→ **Material provided**
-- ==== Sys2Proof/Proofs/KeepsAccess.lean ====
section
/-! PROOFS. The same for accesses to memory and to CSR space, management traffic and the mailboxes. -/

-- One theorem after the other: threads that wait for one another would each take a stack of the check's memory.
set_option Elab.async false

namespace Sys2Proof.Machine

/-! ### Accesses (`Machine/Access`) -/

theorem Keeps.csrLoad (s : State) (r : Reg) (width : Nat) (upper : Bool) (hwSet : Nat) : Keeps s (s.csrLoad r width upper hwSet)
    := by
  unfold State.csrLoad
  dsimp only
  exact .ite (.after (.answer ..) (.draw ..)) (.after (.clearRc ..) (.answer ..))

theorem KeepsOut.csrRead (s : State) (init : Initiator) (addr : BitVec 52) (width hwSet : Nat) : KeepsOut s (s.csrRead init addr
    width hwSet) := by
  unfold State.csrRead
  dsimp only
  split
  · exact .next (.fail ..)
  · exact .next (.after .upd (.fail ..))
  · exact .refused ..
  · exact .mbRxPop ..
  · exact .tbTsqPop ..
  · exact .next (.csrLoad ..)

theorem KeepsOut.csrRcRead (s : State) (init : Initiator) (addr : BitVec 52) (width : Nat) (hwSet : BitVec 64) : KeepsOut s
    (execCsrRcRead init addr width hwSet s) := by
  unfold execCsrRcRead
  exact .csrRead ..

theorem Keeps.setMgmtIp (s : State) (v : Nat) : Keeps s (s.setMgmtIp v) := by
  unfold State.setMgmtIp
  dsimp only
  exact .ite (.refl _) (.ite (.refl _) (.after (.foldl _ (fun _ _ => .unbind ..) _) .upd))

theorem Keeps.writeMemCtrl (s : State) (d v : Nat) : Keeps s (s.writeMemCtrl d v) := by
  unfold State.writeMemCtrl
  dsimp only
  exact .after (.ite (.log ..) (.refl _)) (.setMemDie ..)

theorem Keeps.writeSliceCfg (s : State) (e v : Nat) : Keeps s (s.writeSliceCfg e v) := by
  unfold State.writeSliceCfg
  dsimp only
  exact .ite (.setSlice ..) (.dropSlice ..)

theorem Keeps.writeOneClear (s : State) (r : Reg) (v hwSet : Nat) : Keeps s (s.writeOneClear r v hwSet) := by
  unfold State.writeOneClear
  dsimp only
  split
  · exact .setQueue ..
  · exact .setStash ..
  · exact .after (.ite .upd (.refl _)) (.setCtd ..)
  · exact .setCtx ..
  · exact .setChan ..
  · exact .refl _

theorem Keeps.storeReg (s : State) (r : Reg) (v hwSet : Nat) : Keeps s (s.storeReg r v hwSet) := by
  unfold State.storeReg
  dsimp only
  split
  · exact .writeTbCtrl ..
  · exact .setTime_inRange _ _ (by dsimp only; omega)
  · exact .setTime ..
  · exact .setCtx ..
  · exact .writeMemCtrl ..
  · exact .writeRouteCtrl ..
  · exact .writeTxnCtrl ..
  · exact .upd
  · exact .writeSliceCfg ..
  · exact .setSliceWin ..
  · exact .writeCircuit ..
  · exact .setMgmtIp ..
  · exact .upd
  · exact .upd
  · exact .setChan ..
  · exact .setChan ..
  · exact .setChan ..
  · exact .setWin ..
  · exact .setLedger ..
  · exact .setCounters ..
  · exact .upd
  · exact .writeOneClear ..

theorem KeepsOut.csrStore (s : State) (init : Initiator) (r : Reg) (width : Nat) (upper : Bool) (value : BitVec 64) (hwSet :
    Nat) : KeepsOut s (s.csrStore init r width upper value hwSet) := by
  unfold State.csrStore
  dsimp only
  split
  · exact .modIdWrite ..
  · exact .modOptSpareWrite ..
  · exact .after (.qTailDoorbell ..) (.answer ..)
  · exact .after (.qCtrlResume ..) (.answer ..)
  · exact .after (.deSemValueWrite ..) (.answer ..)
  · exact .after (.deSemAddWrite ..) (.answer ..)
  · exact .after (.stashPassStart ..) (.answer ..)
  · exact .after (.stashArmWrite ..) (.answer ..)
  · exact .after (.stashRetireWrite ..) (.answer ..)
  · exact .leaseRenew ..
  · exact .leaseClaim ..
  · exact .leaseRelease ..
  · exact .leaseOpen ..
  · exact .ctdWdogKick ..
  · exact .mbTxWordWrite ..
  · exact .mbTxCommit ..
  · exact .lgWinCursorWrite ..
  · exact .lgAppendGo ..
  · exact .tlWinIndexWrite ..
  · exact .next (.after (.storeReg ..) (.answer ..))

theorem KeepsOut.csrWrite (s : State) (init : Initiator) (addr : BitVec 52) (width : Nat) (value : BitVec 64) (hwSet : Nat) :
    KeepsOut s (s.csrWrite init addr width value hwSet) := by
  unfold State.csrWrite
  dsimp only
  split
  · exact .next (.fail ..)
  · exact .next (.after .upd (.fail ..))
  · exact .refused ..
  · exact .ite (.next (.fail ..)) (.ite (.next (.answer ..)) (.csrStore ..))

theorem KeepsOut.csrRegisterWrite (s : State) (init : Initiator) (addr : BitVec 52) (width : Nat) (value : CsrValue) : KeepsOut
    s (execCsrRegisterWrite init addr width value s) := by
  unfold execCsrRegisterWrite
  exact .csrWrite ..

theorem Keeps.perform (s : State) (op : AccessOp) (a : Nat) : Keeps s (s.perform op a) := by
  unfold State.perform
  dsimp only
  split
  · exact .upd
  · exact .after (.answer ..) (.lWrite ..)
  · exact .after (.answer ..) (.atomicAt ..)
==
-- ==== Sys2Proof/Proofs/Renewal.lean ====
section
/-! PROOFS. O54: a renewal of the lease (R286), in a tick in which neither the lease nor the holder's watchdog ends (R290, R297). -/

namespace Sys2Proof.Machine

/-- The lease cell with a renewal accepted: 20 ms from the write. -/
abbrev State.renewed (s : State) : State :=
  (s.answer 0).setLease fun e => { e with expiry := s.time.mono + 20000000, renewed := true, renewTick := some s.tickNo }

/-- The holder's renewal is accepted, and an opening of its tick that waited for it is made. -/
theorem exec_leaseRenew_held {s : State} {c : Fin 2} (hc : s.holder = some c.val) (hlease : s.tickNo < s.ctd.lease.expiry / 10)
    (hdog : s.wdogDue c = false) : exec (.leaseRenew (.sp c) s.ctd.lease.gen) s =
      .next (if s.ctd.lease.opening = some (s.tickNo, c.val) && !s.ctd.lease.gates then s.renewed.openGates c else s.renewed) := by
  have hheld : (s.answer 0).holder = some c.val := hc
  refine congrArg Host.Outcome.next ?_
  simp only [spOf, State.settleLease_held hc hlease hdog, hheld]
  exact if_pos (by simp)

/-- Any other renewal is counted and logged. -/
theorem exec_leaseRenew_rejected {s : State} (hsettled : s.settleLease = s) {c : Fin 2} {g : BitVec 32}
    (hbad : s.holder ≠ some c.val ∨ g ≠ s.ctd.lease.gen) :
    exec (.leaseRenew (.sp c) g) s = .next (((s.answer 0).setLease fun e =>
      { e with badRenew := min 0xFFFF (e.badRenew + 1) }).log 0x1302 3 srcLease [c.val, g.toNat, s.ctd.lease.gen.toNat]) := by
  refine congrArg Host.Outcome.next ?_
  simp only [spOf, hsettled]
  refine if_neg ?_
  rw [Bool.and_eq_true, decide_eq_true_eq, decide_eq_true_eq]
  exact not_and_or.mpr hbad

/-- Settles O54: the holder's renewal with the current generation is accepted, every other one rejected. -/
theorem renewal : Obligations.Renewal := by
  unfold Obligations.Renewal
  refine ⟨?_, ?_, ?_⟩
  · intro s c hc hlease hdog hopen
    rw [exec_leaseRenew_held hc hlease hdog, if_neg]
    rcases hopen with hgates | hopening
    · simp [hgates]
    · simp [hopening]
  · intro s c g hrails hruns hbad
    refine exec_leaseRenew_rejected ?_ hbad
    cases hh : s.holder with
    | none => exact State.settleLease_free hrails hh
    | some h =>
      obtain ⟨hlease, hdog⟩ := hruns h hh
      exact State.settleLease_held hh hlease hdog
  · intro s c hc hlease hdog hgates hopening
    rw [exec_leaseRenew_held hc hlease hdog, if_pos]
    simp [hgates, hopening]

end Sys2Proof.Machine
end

→ **Your task**
Reproduce each line from the records that contains the word "csrLoad".

→ **Solution to this exercise**
theorem Keeps.csrLoad (s : State) (r : Reg) (width : Nat) (upper : Bool) (hwSet : Nat) : Keeps s (s.csrLoad r width upper hwSet)
  unfold State.csrLoad
  · exact .next (.csrLoad ..)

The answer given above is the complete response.